El 16
de enero de 1892, Gustave Flaubert, el gran novelista francés del siglo XIX, le
escribía a su amante y confidente Louise Colet que había en él, “literariamente
hablando, dos figuras distintas”. La una estaría prendada del lirismo, “de los
altos vuelos del águila, de todas las sonoridades de la frase y de los cúlmenes
de la idea”. La otra, en cambio, “hurga y escava todo lo que puede” y le gusta
“resaltar con la misma intensidad tanto el pequeño suceso como el grande”, y
“quisiera hacer sentir casi materialmente
las cosas que reproduce” (Gustave Flaubert: El
hombre-pluma (selección de cartas a Louise Colet); Madrid: Funambulista,
2014).
Flaubert
no está manifestando tan sólo una contradicción personal según la cual quisiera,
por un lado, hacer una literatura basada en la fuerza e independencia del
estilo y, por otro, escribir una obra ligada estrechamente y sin mayor
elevación a la realidad de las cosas. Manifiesta una tensión que, desde la
Revolución francesa, viene incrementándose entre una literatura preocupada por
la función filosófica del lenguaje, interpretadora de la razón del individuo en
el mundo como ser pensante, y una literatura de la transparencia. Esta tensión
sustituía en el espectro ideológico, la desigualdad de las clases sociales, en
teoría liquidada por el pensamiento revolucionario, por la formalización de una
aristocracia intelectual. Así, el mismo Flaubert escribe a Louise: “Entre la
muchedumbre y nosotros no hay ningún vínculo […]. Es preciso, haciendo
abstracción de las cosas e, independientemente de la humanidad que reniega de
nosotros, […] encerrarnos en nuestra torre de marfil”.
Creo
que es importante plantear esta cuestión al hablar de Literatura e Historia,
porque hay un problema inicial que los historiadores suelen obviar: qué
literatura, y de qué época, puede retener su atención y con qué finalidad. No
existe una literatura, sino un
conjunto variable de enunciados que, por algún motivo, resultan en un momento
aceptados como literatura y otros, o los mismos en tiempo o contexto distintos,
que no lo son. Pensemos, por ejemplo, en qué criterios llevan a un libro sobre
el juego del ajedrez a integrarse, según los manuales, en la literatura medieval, pero nunca en la
contemporánea. ¿Podría un historiador hacer uso de él?
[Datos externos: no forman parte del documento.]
theorem wake_phase (s : State) (b : Nat) :
    (wakeEnabled s b = false → wakeEvent s b = s) ∧
    (wakeEnabled s b = true → pwrPhase (s.setBit PWR.WAKESTAT b true) = 1 → wakeEvent s b = showWaiting (setHold ((setPwr (pwrEvent (s.setBit PWR.WAKESTAT b true) 2) (pwrState (s.setBit PWR.WAKESTAT b true)) 0).upPwr (fun p => { p with target := 0 })) false)) ∧
    (wakeEnabled s b = true → pwrPhase (s.setBit PWR.WAKESTAT b true) = 2 → wakeEvent s b = (s.setBit PWR.WAKESTAT b true).upPwr (fun p => { p with latch := addOnce p.latch b })) ∧
    (wakeEnabled s b = true → pwrPhase (s.setBit PWR.WAKESTAT b true) = 0 → pwrState (s.setBit PWR.WAKESTAT b true) = 3 → wakeEvent s b = startExit (s.setBit PWR.WAKESTAT b true) b (wakesToRun (s.setBit PWR.WAKESTAT b true) b) false) ∧
    (wakeEnabled s b = true → pwrPhase (s.setBit PWR.WAKESTAT b true) = 0 → pwrState (s.setBit PWR.WAKESTAT b true) ≠ 3 → pwrState (s.setBit PWR.WAKESTAT b true) ≠ 2 → wakeEvent s b = s.setBit PWR.WAKESTAT b true) := by
  unfold wakeEvent
  generalize s.setBit PWR.WAKESTAT b true = u
  refine ⟨fun h => if_pos (by rw [h]; rfl), fun h h1 => ?_, fun h h1 => ?_, fun h h1 h2 => ?_, fun h h1 h2 h3 => ?_⟩
  · rw [if_neg (by rw [h]; decide)]; simp only [h1]
  · rw [if_neg (by rw [h]; decide)]; simp only [h1]
  · rw [if_neg (by rw [h]; decide)]; simp only [h1]; exact if_pos h2
  · rw [if_neg (by rw [h]; decide)]; simp only [h1]; rw [if_neg h2]; exact if_neg (fun x => h3 x.1)

theorem svcEvent_facts (s : State) (b : Nat) (hb : b < 32) : (svcEvent s b).bit SVC.EVT b = true ∧ (∀ a, a / 4096 ≠ 0x30014 → a ≠ SVC.EVT → (svcEvent s b).rd a = s.rd a) ∧ (∃ m, (svcEvent s b).svc = { s.svc with motionAt := m }) ∧ (svcEvent s b).mem = s.mem := by
  refine ⟨event_set s SVC.EVT SVC.IEN b .miscb 10 hb (by decide), fun a h1 h2 => event_rd s SVC.EVT SVC.IEN b .miscb 10 h1 h2, ?_, (event_nt s SVC.EVT SVC.IEN b .miscb 10).2⟩
  obtain ⟨r, q, m, e, -⟩ := cueOnly_event s SVC.EVT SVC.IEN b .miscb 10
  unfold svcEvent; rw [e]; exact ⟨m, by split <;> rfl⟩

theorem svcDiscard_facts (s : State) (b : Nat) (hb : b < 32) : (svcDiscard s b).bit SVC.EVT b = true ∧ (svcDiscard s b).fld SVC.CNT 31 16 = min (s.fld SVC.CNT 31 16 + 1) 0xFFFF ∧ (svcDiscard s b).fld SVC.CNT 15 0 = s.fld SVC.CNT 15 0 ∧
    (svcDiscard s b).rd SVC.STATUS = s.rd SVC.STATUS ∧ (∃ m, (svcDiscard s b).svc = { s.svc with motionAt := m }) ∧ (svcDiscard s b).mem = s.mem := by
  obtain ⟨g1, g2, g3, g4⟩ := svcEvent_facts (s.bump SVC.CNT 31 16 1) b hb
  have e := g2 SVC.CNT (by decide) (by decide)
  refine ⟨g1, ?_, ?_, (g2 _ (by decide) (by decide)).trans (State.rd_bump_ne s (by decide) _ _ _), g3, g4⟩
  · exact (fld_of_rd e 31 16).trans (State.fld_bump_self s SVC.CNT (by decide) (by decide))
  · exact (fld_of_rd e 15 0).trans (State.fld_setFld_apart s SVC.CNT _ (by decide) (by decide) (by decide))

theorem svcGood_facts (s : State) : (svcGood s).bit SVC.EVT 0 = true ∧ (svcGood s).fld SVC.CNT 15 0 = min (s.fld SVC.CNT 15 0 + 1) 0xFFFF ∧ (svcGood s).fld SVC.CNT 31 16 = s.fld SVC.CNT 31 16 ∧
    (∃ m, (svcGood s).svc = { s.svc with probing := false, motionAt := m }) ∧ (svcGood s).mem = s.mem := by
  obtain ⟨g1, g2, g3, g4⟩ := svcEvent_facts ((s.bump SVC.CNT 15 0 1).upSvc (fun v => { v with probing := false })) 0 (by decide)
  have e := g2 SVC.CNT (by decide) (by decide)
  obtain ⟨m, g3⟩ := g3
  refine ⟨g1, ?_, ?_, ⟨m, g3.trans rfl⟩, g4.trans rfl⟩
  · exact (fld_of_rd e 15 0).trans (State.fld_bump_self s SVC.CNT (by decide) (by decide))
  · exact (fld_of_rd e 31 16).trans (State.fld_setFld_apart s SVC.CNT _ (by decide) (by decide) (by decide))

theorem svcStat_facts (s : State) : (svcStat s).svc = s.svc ∧ (svcStat s).mem = s.mem ∧ (∀ a, a ≠ SVC.STATUS → (svcStat s).rd a = s.rd a) ∧ (svcStat s).bit SVC.STATUS 1 = s.svc.reply.isSome ∧
    (svcStat s).fld SVC.STATUS 11 8 = (below (svcNbuf s) (fun i => !s.svc.used.contains i)).length % 16 := by
  unfold svcStat
  refine ⟨rfl, rfl, fun a h => (State.rd_setBit_ne _ h _ _).trans (State.rd_setFld_ne s h _ _ _), State.bit_setBit_self _ _ _ (by decide), ?_⟩
  exact (State.fld_setBit_apart _ _ (i := 1) _ (by decide) (by decide)).trans (State.fld_setFld_self s _ _ (by decide) (by decide))

theorem upSvc_rd (s : State) (f : Svc → Svc) (a : Nat) : (s.upSvc f).rd a = s.rd a := rfl

theorem svcServe_fresh {s : State} {cmd seq : Byte} {p : List Byte} (h1 : svcServer s = 1) (h2 : lifecycle s ≠ 3) (h3 : s.svc.last.1 ≠ [cmd, seq] ++ p) (f : State → Option (Nat × List Byte) × State) :
    svcServe s cmd seq p f = (match (f s).1 with | some a => svcReply (f s).2 ([cmd, seq] ++ p) (svcBody cmd seq a.1 a.2) | none => (f s).2.upSvc (fun v => { v with actReq := [cmd, seq] ++ p })) := by
  unfold svcServe
  rw [if_neg (by omega)]
  refine (if_neg h3).trans (if_neg ?_)
  rintro (⟨a, -⟩ | ⟨a, -⟩ | ⟨a, -⟩)
  · exact h2 a
  · omega
  · omega

theorem svcServe_answer {s t : State} {cmd seq : Byte} {p data : List Byte} {st : Nat} {f : State → Option (Nat × List Byte) × State} (h1 : svcServer s = 1) (h2 : lifecycle s ≠ 3) (h3 : s.svc.last.1 ≠ [cmd, seq] ++ p)
    (hf : f s = (some (st, data), t)) : svcServe s cmd seq p f = svcReply t ([cmd, seq] ++ p) ([cmd + 0x80, seq, BitVec.ofNat 8 st] ++ data) := by
  rw [svcServe_fresh h1 h2 h3, hf]; rfl

theorem svcServe_none {s : State} (h : svcServer s = 0) (cmd seq : Byte) (p : List Byte) (f : State → Option (Nat × List Byte) × State) : svcServe s cmd seq p f = s := by
  unfold svcServe; exact if_pos h

theorem svcServe_repeat {s : State} {cmd seq : Byte} {p : List Byte} (h : svcServer s ≠ 0) (h3 : s.svc.last.1 = [cmd, seq] ++ p) (f : State → Option (Nat × List Byte) × State) :
    svcServe s cmd seq p f = svcStat (s.upSvc (fun v => { v with reply := some v.last.2 })) := by
  unfold svcServe; rw [if_neg h]; exact if_pos h3

theorem ownerServe_cases {s : State} {op : Nat} {seq : Byte} {p : List Byte} (h1 : svcServer s = 1) (h2 : lifecycle s ≠ 3) (h3 : s.svc.last.1 ≠ [(9 : Byte), seq] ++ p) (h : (p.getD 4 0).toNat = op) :
    (p.length ≠ 208 → ownerServe op seq p s = svcReply (s.upSvc (fun v => { v with nonce := none })) ([9, seq] ++ p) ([9 + 0x80, seq, BitVec.ofNat 8 2] ++ [])) ∧
    (p.length = 208 → ownerOk s p = false → ownerServe op seq p s = svcReply (s.upSvc (fun v => { v with nonce := none })) ([9, seq] ++ p) ([9 + 0x80, seq, BitVec.ofNat 8 14] ++ [])) ∧
    (p.length = 208 → ownerOk s p = true → ownerServe op seq p s = svcReply (ownerRun (s.upSvc (fun v => { v with nonce := none })) op ((p.drop 48).take 32)).2 ([9, seq] ++ p)
      ([9 + 0x80, seq, BitVec.ofNat 8 (ownerRun (s.upSvc (fun v => { v with nonce := none })) op ((p.drop 48).take 32)).1] ++ [])) := by
  unfold ownerServe
  rw [if_neg (fun a => a h)]
  refine ⟨fun a => ?_, fun a b => ?_, fun a b => ?_⟩
  · exact svcServe_answer h1 h2 h3 (if_pos a)
  · exact svcServe_answer h1 h2 h3 ((if_neg (fun x => x a)).trans (if_neg (by rw [b]; decide)))
  · exact svcServe_answer h1 h2 h3 ((if_neg (fun x => x a)).trans (if_pos b))

end Sys2Proof.Machine
end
Y si lo utiliza, ¿el
motivo es que sea una obra literaria o que trate del ajedrez?
Claro
que lo mismo podría decirse de una novela de Benito Pérez Galdós. ¿Al
historiador le importa porque es una novela o porque trata de la vida madrileña
en torno a la Plaza Mayor? Se me contestará que por el segundo motivo. Por lo
tanto, desde el punto de vista de la literatura es absolutamente
indiferente. Importaría lo mismo si el historiador utilizase la inscripción
de elogio a Fernando VII que figura en una fuente pública de la madrileña calle
de Toledo.
Pero
volvamos atrás. Flaubert opina que “las obras más bellas son aquellas en las
que hay menos materia” y, por eso, añora escribir un libro sobre nada, […] un
libro que, si fuese posible, casi no tuviese ningún tema o, al menos, el tema
fuera casi invisible”. Por eso puede afirmar que “El talento de escribir no
consiste, después de todo, nada más que en la elección de las palabras”.
El
historiador puede desechar esa literatura tan literaria, tan poco realista
pero, no nos olvidemos, las citas pertenecen a cartas escritas por Gustave
Flaubert, cuya obra novelística, empezando por Madame Bovary, se ancla en las preocupaciones y la sociedad de su
tiempo. Resulta obligatorio pensar que, por muy aparentemente realista que sea la
obra literaria, algo habrá en ella de esa aspiración última del autor a escribir una
novela “sobre nada”. Es decir, conviene plantearse cuáles son los límites del
realismo, de la correspondencia entre hechos y vida social y novela, cuál es la
posibilidad del testimonio. Porque al historiador, lo que le importa es el
documento, es decir, lo que haya en la literatura de testimonio.
Sucede
que el concepto de testimonio no es tan claro como pudiéramos creer. Porque
cada uno, y especialmente cada época, prioriza los aspectos que deben
testimoniarse. Está claro que, en literatura, el testimonio es la declaración de lo que se ha
visto, presenciado o escuchado, con el fin de explicitar la verdad. Pero el
acto literario de testimoniar, si bien dominado por un sentido ético que
responde a principios temporales, tampoco se libera de las fórmulas retóricas
que delimitan en cada época la literatura. Quien testimonia aspira a cumplir
una función social en virtud de su integración en el sistema, y ello es origen de lo que decide exponer, pero esa integración sólo se obtiene a través de los modos de organizar el discurso.